2026-05-11T18:27:09+00
What small-EMI status means for safeguarding
The prudential and operational requirements that apply to small EMIs, and the consumer-facing implications.
The small-EMI regime is a reduced authorisation category for institutions whose total business activities generate average outstanding e-money below EUR 5 million. The reduced prudential requirements do not, however, reduce the substantive consumer protections.
Safeguarding requirement
The statutory obligation to safeguard relevant funds is identical between ordinary and small EMIs. Funds received from e-money holders must be either held in a separately designated account with an authorised credit institution, or covered by an equivalent insurance policy or comparable guarantee. The mechanics are prescribed by EMD2 and the implementing rules of each competent authority.
Insurance and guarantee alternatives
Small EMIs more frequently rely on the insurance or guarantee alternative to a safeguarded bank account, on the basis that operational scale does not always justify the cost of dedicated banking arrangements. The competent authority approves the specific alternative on initial authorisation; subsequent changes require notification.

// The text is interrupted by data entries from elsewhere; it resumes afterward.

-- ==== Sys2Proof/Machine/Agents.lean ====
section
/-! DEFINITION. The steps of the host and of the Transfer Engine (00_scope.md R5), and the two events the block takes
(50_interfaces.md, 60_exceptions.md R180 to R183). -/

namespace Sys2Proof.Machine

/-- Something leaves the block or the Transfer Engine. -/
def emit (o : Output) (s : State) : State := { s with trace := o :: s.trace }

/-- The writes of an accepted `SUBMIT` (R151). -/
def acceptSubmit (program : Address) (count : Half) (s : State) : State :=
  { s with
    status := .busy
    phase := .run
    pos := program
    rem := count
    rsValid := false
    errBase := s.errCnt
    result := .none
    errKind := .none }

/-- `SUBMIT(program, count)`: accepted when idle, rejected without a state change when busy (R151, R152). -/
def submit (program : Address) (count : Half) (s : State) : State :=
  match s.status with
  | .idle => emit .submitOk (acceptSubmit program count s)
  | .busy => emit .submitBusy s

/-- The host reads its three fields (R28, R154). -/
def poll (s : State) : State := emit (.polled s.status s.result s.errKind) s

/-- The host writes a byte of the memory it owns (R44). -/
def hostWrite (a : Address) (b : Byte) (s : State) : State := { s with mem := s.mem.write a b }

/-- `TE_ERR` taken by the block (R180). -/
def takeErr (s : State) : State := { s with errCnt := s.errCnt + 1 }

/-- `TE_DONE` taken by the block, the completion gate (R181). -/
def takeDone (s : State) : State :=
  match s.phase with
  | .wait =>
    if s.errCnt = s.errBase then { s with inflight := none, phase := .run }
    else raiseError .transferHardwareError { s with inflight := none }
  | .run => s
  | .idle => s

/-- The byte a transmit endpoint gives for index `k` (R161): memory at `a + k`, bits `8k+7:8k` of a slot, or 0x00. -/
def endpointByte (s : State) (e : Endpoint) (k : Nat) : Byte :=
  match e with
  | .absent => 0x00#8
  | .mem a => s.mem.read (a + BitVec.ofNat _ k)
  | .reg i => byteOfWord (s.slot i) k

/-- A word with the byte at byte offset `k` replaced (R102). -/
def setByteOfWord (w : Word) (k : Nat) (b : Byte) : Word :=
  (w &&& ~~~(0xFF#32 <<< (8 * k))) ||| (b.zeroExtend 32 <<< (8 * k))

/-- The received byte of index `k` lands at its endpoint, the other bits of a slot unchanged (R161). -/
def putEndpointByte (e : Endpoint) (k : Nat) (b : Byte) (s : State) : State :=
  match e with
  | .absent => s
  | .mem a => { s with mem := s.mem.write (a + BitVec.ofNat _ k) b }
  | .reg i => s.setSlot i (setByteOfWord (s.slot i) k b)

/-- The Transfer Engine reads byte `k` of its job's transmit endpoint, once, in any order (R40, R161). -/
def teTake (k : Nat) (s : State) : State :=
  match s.te with
  | none => s
  | some j =>
    if k < j.req.n.toNat ∧ k ∉ j.taken.map Prod.fst then
      { s with te := some { j with taken := (k, endpointByte s j.req.src k) :: j.taken } }
    else s

/-- The byte a job can put on the link next: the one taken from the endpoint at the index that is next in increasing
order (R161); after a `TE_ERR` what it sends is unspecified and `alt` stands for it (U9, notes/assumptions/17.md). -/
def Job.nextByte (j : Job) (alt : Byte) : Option Byte := if j.erred then some alt else j.taken.lookup j.sent

/-- The Transfer Engine puts the next byte of its job on the link: bytes go in increasing order (R161). -/
def teSend (alt : Byte) (s : State) : State :=
  match s.te with
  | none => s
  | some j =>
    if j.sent < j.req.n.toNat then
      match j.nextByte alt with
      | none => s
      | some b => emit (.tx j.sent b) { s with te := some { j with sent := j.sent + 1 } }
    else s

/-- The Transfer Engine receives the next byte of its job from the link (R161); `rx` is a free input (R163). -/
def teReceive (rx : Byte) (s : State) : State :=
  match s.te with
  | none => s
  | some j =>
    if j.arrived.length < j.req.n.toNat then { s with te := some { j with arrived := j.arrived ++ [rx] } } else s

/-- The Transfer Engine writes the received byte `k` of its job to the receive endpoint, once, in any order; with no
endpoint the byte is dropped (R40, R161). -/
def teStore (k : Nat) (s : State) : State :=
  match s.te with
  | none => s
  | some j =>
    match j.arrived[k]? with
    | none => s
    | some b =>
      if k ∈ j.stored then s
      else putEndpointByte j.req.dst k b { s with te := some { j with stored := k :: j.stored } }

/-- The last byte of the job has moved: all `n` are sent, received and stored, and there is one (R164, R167). -/
def Job.finished (j : Job) : Bool :=
  j.req.n != 0#16 && j.sent == j.req.n.toNat && j.arrived.length == j.req.n.toNat &&
    (List.range j.req.n.toNat).all fun k => j.stored.contains k

/-- The Transfer Engine raises `TE_DONE` once, after the last byte, and its job is over (R164); it passes before. -/
def teDone (s : State) : State :=
  match s.te with
  | none => s
  | some j => if j.finished then takeDone { s with te := none } else s

/-- The Transfer Engine raises `TE_ERR`, at any time (R165); its job, if it has one, is marked (U9). -/
def teErr (s : State) : State :=
  takeErr { s with te := s.te.map fun j => { j with erred := true } }

/-- Reset of the block: every field of R10 takes the value of R25. Memory, the Transfer Engine, the schedule and what has
been observed are outside the block (R200). -/
def blockReset (s : State) : State :=
  { State.reset with mem := s.mem, te := s.te, sched := s.sched, trace := s.trace }

/-- One turn of the schedule. -/
def takeTurn (t : Turn) (s : State) : Host.Outcome State Fault Refusal :=
  match t with
  | .dispatch => interpreterTurn s
  | .submit program count => .next (submit program count s)
  | .poll => .next (poll s)
  | .hostWrite a b => .next (hostWrite a b s)
  | .teTake k => .next (teTake k s)
  | .teSend alt => .next (teSend alt s)
  | .teReceive rx => .next (teReceive rx s)
  | .teStore k => .next (teStore k s)
  | .teDone => .next (teDone s)
  | .teErr => .next (teErr s)
  | .teErrDone => .next (teDone (teErr s))
  | .strayDone => .next (takeDone s)
  | .reset => .next (blockReset s)
  | .teReset => .next { s with te := none }

/-- The next turn: the head of the schedule, which is used up; with none, the interpreter moves
(notes/assumptions/1.md). -/
def nextTurn (s : State) : Host.Outcome State Fault Refusal :=
  match s.sched with
  | [] => interpreterTurn s
  | t :: rest => takeTurn t { s with sched := rest }

/-- A record placed where the next step fetches (notes/assumptions/2.md): its bytes stand at `POS` (at 0x1000 when `POS`
is NULL), a program is running with a count remaining, and the interpreter moves next. -/
def placeRecord (bytes : List Byte) (s : State) : State :=
  let p := if s.pos = Config.null then 0x1000 else s.pos
  { s with
    pos := p
    mem := s.mem.writeBytes p bytes
    rem := if exhausted s then 1#16 else s.rem
    status := .busy
    phase := .run
    result := .none
    errKind := .none
    inflight := none
    sched := match s.sched with
      | [] => []
      | t :: rest => .dispatch :: t :: rest }

end Sys2Proof.Machine
end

What safeguarding does not do
Safeguarded funds remain claims on the EMI. They are not deposits. They are not covered by any deposit guarantee scheme. In the event of EMI insolvency, safeguarded funds are returned to e-money holders through the insolvency process; the process is generally faster than a deposit-guarantee payout, but the legal basis is different and the protections are not equivalent.
Activity restrictions
A small EMI may not exercise EEA passporting rights. Its activities are confined to the home jurisdiction. A small EMI also has a structural ceiling on the average outstanding e-money it may generate; growth past EUR 5 million obliges it to apply for ordinary-EMI status, at which point the full prudential regime engages.
Disclosure to consumers
The small-EMI status of the institution must be disclosed in pre-contract information and consumer-facing terms. The disclosure is required to be sufficient for the consumer to understand the implications - principally, the absence of EEA passporting and the consequent limitation to home-state services. The substantive consumer protections under the EMD2 framework apply in full.